#### Dataset entries:
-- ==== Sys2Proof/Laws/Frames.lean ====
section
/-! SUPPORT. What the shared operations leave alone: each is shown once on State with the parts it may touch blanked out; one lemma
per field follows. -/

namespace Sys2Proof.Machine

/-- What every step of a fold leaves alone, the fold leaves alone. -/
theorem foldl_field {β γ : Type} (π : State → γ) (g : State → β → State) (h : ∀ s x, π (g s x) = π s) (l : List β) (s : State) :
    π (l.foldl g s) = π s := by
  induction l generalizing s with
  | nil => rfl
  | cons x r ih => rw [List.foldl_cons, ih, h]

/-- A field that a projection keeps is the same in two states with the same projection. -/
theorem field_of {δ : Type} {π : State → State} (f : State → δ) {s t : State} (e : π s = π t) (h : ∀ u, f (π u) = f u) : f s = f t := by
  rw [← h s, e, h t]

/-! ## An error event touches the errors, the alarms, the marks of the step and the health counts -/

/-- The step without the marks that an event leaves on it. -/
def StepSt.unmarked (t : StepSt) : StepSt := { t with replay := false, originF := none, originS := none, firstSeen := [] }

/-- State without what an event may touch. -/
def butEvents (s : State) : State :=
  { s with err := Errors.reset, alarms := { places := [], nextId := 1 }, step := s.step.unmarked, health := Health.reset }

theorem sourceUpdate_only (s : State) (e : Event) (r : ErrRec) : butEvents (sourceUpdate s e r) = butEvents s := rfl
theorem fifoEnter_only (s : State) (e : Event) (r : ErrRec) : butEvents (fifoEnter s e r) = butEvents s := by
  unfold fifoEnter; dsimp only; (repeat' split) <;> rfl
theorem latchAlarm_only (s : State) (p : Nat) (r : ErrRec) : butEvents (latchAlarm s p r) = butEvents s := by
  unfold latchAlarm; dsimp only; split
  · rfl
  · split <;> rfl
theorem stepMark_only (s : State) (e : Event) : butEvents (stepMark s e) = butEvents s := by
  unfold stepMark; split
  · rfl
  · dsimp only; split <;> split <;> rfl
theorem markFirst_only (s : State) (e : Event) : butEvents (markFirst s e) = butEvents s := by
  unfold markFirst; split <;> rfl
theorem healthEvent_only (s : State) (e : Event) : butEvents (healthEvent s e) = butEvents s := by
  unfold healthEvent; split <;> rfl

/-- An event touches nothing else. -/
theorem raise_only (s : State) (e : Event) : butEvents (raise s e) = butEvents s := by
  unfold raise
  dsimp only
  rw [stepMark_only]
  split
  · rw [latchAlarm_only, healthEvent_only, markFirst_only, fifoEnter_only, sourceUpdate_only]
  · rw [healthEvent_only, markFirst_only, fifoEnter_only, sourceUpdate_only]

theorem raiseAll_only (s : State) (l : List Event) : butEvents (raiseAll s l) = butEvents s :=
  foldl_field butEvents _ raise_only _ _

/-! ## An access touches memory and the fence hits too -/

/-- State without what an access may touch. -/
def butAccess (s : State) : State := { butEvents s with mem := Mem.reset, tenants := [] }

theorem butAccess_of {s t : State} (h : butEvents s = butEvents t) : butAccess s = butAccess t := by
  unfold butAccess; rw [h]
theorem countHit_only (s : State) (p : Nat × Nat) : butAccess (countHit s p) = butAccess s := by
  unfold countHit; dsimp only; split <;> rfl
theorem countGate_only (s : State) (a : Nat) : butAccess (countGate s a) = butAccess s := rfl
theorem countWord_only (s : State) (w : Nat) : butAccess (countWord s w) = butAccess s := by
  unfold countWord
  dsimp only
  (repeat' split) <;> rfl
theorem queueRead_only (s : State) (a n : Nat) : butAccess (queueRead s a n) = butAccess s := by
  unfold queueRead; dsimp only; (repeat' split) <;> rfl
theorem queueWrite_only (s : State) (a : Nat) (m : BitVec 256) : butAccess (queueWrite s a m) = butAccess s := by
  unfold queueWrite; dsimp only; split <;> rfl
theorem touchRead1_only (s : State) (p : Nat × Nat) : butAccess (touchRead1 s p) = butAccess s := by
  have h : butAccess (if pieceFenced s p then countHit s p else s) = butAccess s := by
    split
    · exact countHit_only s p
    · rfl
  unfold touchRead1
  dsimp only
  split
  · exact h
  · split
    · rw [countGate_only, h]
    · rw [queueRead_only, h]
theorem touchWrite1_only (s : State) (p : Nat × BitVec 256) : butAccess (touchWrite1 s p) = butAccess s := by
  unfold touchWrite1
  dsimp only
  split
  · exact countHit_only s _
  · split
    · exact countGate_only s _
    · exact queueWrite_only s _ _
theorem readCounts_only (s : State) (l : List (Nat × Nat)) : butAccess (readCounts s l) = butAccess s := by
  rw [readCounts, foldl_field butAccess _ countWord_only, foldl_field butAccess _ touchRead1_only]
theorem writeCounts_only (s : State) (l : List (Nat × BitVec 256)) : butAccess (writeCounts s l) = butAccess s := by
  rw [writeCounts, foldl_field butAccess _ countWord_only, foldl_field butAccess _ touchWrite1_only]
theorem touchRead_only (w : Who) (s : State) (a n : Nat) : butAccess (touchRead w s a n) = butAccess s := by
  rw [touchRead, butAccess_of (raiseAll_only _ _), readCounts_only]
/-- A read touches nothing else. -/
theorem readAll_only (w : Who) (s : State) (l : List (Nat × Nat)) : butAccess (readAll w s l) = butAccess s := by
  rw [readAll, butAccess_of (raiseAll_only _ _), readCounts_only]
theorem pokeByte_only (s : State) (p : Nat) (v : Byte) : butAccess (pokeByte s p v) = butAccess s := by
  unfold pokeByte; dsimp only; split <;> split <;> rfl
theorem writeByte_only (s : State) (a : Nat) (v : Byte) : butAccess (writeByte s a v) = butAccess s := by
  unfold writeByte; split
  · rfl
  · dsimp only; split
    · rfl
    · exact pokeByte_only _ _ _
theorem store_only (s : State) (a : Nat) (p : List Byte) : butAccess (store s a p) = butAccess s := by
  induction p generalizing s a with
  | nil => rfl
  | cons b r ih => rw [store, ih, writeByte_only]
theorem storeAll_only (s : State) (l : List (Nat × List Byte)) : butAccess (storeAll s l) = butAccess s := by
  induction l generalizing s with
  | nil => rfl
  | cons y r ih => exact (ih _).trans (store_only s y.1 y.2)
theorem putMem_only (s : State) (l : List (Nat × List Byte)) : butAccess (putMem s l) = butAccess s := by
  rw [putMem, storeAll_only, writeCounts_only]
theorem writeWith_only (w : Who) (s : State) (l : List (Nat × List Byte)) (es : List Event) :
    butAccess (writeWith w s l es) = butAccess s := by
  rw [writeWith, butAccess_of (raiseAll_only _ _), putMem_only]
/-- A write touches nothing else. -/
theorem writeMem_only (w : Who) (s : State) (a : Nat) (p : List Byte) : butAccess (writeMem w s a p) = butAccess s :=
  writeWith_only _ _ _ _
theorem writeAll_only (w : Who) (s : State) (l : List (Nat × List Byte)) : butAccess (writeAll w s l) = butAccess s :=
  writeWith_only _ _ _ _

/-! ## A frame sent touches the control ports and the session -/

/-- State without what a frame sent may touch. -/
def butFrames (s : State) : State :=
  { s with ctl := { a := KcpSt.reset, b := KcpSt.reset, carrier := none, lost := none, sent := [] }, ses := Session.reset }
* * *
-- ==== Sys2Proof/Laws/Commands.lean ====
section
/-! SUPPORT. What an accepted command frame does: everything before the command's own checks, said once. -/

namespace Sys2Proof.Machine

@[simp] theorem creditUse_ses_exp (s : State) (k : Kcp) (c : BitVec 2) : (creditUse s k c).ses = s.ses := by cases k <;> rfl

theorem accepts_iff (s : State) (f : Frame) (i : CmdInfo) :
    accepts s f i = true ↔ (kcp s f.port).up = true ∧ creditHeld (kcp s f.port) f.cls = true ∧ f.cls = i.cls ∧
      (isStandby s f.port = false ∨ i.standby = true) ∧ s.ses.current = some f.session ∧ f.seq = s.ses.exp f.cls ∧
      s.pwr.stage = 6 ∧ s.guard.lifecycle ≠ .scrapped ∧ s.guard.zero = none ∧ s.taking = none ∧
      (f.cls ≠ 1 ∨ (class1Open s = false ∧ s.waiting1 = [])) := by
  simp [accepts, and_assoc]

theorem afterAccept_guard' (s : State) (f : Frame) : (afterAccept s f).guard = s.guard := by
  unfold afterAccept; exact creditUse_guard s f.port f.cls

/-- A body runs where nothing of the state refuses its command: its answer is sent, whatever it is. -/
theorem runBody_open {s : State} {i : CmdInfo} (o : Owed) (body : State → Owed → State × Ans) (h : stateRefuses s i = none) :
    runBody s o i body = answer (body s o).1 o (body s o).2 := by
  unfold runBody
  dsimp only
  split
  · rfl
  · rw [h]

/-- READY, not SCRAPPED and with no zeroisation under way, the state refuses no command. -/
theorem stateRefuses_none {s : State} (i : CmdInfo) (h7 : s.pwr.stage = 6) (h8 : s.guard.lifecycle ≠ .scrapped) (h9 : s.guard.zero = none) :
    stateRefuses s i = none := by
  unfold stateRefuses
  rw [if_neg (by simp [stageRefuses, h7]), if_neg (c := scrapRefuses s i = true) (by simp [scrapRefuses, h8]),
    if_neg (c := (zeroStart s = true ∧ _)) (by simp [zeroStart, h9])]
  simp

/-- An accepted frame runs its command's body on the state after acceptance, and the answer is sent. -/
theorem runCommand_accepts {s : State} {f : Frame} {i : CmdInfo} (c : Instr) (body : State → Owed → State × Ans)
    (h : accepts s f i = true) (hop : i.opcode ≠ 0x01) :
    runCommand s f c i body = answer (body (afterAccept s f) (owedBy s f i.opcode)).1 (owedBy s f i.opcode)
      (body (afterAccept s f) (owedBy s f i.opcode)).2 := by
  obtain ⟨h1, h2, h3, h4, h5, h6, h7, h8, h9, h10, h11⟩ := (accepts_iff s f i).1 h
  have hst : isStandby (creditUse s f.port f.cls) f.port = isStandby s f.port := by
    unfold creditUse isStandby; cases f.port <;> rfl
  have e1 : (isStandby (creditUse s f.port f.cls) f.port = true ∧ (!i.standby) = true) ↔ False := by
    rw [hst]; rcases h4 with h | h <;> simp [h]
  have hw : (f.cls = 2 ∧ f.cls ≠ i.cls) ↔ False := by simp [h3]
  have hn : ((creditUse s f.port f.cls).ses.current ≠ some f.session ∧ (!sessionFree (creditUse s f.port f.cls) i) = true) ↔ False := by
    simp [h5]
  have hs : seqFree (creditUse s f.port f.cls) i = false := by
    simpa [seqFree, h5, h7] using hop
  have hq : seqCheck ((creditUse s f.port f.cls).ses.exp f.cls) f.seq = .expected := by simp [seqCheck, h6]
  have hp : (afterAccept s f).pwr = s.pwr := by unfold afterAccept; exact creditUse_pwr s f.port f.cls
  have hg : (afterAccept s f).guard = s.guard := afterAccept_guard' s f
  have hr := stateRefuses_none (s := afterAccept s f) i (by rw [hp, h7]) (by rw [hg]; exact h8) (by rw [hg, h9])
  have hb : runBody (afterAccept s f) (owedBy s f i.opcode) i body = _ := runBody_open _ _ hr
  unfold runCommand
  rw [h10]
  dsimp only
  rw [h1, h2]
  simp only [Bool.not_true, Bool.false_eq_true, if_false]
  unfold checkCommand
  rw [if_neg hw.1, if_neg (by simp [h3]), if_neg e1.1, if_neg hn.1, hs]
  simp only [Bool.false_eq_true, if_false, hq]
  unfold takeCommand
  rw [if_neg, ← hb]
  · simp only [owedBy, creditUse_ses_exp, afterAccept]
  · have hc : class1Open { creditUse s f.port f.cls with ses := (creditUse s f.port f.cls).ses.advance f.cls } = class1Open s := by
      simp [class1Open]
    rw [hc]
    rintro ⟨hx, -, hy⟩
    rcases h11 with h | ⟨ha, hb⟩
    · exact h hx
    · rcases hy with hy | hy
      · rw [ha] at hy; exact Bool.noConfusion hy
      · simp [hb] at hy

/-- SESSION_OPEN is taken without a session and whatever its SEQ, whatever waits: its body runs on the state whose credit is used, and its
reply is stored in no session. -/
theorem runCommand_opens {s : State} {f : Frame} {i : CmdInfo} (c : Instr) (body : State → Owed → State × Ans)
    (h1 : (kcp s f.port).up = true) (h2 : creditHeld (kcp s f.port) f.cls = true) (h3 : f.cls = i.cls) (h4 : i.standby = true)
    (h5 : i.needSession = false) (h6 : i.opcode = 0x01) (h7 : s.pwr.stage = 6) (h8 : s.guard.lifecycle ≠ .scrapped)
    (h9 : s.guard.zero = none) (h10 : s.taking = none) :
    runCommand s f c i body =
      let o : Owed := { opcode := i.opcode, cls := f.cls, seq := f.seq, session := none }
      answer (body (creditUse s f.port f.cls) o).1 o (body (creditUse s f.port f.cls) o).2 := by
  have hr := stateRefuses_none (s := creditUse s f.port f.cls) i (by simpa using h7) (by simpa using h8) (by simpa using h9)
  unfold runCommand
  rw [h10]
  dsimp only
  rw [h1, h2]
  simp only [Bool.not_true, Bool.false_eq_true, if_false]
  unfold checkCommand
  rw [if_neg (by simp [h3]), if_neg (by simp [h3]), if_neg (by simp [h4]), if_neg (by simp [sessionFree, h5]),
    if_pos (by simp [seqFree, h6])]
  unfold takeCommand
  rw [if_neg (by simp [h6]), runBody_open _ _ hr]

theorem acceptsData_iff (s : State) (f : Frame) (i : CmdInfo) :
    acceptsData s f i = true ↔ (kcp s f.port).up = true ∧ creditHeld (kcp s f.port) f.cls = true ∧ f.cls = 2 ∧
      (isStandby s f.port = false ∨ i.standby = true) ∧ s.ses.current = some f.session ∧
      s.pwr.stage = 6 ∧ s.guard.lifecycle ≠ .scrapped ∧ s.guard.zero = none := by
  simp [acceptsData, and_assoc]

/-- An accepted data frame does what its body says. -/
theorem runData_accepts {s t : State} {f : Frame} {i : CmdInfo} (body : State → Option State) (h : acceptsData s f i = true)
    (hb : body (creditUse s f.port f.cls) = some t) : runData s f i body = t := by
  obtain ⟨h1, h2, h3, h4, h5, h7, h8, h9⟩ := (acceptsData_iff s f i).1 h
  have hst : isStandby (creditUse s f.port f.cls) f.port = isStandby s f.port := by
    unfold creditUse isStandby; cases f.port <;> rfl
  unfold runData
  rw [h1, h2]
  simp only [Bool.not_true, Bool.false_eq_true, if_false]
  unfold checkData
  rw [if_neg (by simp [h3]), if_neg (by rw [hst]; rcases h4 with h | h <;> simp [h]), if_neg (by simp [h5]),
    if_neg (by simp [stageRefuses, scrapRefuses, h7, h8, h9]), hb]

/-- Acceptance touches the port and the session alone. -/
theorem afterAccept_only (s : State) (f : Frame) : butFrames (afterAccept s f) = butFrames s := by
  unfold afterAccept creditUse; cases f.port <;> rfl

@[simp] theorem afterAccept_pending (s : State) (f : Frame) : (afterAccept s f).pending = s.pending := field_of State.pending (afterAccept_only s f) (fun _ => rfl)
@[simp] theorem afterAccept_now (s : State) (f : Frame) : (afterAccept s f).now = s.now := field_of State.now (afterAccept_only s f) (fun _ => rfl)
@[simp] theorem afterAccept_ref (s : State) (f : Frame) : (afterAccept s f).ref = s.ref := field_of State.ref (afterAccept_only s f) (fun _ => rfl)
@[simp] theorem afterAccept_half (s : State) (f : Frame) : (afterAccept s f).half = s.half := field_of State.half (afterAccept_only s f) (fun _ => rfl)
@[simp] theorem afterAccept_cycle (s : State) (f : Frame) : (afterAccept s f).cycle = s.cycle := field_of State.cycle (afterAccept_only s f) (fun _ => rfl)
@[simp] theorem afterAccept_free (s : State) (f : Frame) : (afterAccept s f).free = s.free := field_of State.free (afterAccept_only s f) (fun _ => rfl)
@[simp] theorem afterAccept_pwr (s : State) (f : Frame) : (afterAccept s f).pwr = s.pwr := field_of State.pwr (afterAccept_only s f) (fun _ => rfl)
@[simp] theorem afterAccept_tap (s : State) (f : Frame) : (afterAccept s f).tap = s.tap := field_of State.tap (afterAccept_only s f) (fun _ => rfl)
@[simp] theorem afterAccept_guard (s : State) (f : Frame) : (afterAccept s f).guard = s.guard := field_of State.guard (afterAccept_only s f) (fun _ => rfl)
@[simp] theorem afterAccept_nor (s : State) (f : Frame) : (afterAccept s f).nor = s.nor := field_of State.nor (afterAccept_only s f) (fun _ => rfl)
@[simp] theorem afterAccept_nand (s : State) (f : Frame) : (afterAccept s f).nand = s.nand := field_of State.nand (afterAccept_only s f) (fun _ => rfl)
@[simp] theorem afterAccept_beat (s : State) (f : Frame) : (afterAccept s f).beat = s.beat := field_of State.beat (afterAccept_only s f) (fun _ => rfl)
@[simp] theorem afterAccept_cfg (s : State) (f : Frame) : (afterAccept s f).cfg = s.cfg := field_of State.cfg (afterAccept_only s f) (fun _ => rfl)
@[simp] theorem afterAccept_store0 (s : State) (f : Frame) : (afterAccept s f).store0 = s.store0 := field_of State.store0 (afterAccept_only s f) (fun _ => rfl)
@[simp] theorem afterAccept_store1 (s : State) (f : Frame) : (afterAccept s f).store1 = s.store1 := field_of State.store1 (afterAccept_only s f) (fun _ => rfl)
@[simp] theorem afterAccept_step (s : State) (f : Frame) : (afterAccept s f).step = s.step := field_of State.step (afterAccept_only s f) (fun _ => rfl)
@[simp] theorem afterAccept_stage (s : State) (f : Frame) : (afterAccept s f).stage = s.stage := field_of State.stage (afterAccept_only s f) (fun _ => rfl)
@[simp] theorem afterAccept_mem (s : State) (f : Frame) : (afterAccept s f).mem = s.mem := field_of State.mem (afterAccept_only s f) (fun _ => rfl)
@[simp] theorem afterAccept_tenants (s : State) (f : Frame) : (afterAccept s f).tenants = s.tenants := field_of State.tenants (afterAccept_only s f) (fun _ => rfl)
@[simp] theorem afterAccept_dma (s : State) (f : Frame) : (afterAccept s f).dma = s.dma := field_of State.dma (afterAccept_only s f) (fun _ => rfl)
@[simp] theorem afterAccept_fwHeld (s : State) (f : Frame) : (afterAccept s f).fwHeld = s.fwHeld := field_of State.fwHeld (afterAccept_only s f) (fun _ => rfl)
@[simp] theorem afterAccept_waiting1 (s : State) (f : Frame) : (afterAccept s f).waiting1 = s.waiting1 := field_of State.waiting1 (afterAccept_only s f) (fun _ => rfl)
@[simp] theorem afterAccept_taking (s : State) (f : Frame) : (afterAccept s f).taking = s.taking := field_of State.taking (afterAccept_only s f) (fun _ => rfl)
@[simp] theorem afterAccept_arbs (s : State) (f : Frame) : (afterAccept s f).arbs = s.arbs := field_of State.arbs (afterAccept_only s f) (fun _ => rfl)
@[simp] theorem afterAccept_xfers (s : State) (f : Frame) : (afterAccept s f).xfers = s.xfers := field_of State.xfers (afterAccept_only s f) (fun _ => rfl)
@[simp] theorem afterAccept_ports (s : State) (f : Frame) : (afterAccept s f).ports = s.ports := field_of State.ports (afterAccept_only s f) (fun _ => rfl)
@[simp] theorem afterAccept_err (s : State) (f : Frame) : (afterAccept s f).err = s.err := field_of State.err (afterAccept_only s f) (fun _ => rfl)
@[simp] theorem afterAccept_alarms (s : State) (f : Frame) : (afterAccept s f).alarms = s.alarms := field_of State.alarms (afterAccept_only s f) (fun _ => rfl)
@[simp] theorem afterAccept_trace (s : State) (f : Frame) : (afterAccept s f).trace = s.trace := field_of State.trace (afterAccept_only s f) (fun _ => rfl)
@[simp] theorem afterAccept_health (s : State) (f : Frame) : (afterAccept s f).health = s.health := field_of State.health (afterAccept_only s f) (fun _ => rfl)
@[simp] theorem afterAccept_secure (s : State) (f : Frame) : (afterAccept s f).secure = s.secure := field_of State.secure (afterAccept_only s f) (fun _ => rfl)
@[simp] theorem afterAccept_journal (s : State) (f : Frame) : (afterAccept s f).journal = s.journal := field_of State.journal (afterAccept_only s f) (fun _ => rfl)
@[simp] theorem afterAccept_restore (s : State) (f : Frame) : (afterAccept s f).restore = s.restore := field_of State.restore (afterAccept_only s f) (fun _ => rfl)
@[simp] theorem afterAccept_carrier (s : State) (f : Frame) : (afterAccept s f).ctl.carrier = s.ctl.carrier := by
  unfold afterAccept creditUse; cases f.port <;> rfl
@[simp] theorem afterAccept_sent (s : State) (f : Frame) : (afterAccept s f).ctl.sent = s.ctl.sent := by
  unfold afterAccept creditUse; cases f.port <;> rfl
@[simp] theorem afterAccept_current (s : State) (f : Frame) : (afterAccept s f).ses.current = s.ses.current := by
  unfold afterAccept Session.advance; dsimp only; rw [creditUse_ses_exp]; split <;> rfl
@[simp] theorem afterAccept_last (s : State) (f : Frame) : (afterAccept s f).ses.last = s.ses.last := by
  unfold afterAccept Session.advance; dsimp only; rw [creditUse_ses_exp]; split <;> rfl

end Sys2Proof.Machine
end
...
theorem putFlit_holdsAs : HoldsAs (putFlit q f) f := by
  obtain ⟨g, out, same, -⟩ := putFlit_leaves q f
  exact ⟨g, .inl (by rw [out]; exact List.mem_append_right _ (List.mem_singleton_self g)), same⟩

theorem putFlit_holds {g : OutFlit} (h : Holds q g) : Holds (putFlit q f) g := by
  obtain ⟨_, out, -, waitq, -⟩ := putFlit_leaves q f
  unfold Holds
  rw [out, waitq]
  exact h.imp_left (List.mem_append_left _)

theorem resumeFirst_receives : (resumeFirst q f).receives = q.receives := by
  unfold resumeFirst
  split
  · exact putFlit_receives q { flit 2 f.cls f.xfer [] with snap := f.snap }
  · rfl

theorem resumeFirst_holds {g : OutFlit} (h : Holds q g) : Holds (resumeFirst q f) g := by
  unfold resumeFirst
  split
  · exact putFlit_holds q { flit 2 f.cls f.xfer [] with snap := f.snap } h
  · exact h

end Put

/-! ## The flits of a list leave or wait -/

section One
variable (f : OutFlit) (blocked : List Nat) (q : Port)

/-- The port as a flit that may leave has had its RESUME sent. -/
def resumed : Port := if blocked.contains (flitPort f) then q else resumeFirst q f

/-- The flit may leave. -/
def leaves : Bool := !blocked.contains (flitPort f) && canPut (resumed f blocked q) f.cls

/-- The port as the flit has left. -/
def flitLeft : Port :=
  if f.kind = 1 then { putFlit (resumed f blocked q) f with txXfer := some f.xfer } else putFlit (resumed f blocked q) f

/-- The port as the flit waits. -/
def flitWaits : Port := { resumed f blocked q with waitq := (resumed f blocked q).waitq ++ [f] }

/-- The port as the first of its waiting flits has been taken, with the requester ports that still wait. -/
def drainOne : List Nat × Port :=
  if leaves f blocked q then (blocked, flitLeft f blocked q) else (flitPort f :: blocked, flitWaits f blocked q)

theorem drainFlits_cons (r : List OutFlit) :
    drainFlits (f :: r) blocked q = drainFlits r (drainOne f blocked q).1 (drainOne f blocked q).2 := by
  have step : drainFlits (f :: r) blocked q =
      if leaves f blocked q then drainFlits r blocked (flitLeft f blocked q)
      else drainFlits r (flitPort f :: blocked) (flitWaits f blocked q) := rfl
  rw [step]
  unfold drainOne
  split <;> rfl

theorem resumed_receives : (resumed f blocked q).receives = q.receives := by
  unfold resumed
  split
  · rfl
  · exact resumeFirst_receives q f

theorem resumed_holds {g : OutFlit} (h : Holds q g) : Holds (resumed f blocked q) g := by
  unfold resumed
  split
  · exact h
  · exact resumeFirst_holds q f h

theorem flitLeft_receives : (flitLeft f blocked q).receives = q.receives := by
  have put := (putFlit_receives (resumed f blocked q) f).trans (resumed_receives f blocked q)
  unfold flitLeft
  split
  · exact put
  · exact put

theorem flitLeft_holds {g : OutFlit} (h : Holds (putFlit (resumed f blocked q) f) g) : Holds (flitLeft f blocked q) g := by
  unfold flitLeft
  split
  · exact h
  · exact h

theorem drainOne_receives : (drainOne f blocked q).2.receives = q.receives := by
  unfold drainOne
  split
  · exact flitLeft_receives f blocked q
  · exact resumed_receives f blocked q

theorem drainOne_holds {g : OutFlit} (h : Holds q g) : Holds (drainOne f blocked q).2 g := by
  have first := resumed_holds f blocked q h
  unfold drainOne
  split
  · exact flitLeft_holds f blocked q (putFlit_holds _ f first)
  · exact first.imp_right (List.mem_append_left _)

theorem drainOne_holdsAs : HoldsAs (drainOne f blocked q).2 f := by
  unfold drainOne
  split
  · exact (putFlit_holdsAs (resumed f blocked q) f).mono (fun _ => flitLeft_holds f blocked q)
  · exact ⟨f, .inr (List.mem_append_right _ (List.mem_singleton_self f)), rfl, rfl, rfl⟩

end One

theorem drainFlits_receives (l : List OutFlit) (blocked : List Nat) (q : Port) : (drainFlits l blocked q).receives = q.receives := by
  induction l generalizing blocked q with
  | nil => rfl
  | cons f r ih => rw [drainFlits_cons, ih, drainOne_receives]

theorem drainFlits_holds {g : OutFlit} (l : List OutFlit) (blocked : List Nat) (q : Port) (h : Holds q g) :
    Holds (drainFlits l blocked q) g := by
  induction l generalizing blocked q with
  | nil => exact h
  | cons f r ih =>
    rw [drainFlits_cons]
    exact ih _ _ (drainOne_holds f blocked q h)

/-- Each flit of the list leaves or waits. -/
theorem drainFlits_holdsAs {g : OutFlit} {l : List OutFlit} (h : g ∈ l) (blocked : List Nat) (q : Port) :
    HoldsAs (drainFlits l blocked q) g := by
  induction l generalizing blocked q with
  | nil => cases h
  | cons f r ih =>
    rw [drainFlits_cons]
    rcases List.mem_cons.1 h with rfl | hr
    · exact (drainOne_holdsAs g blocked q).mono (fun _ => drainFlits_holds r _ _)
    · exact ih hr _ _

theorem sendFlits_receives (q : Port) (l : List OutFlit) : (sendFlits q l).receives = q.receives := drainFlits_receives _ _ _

#### Task brief:
Select all lines in the listing above where the word "mono" appears, and show them.

#### Expected output:
  · exact (putFlit_holdsAs (resumed f blocked q) f).mono (fun _ => flitLeft_holds f blocked q)
    · exact (drainOne_holdsAs g blocked q).mono (fun _ => drainFlits_holds r _ _)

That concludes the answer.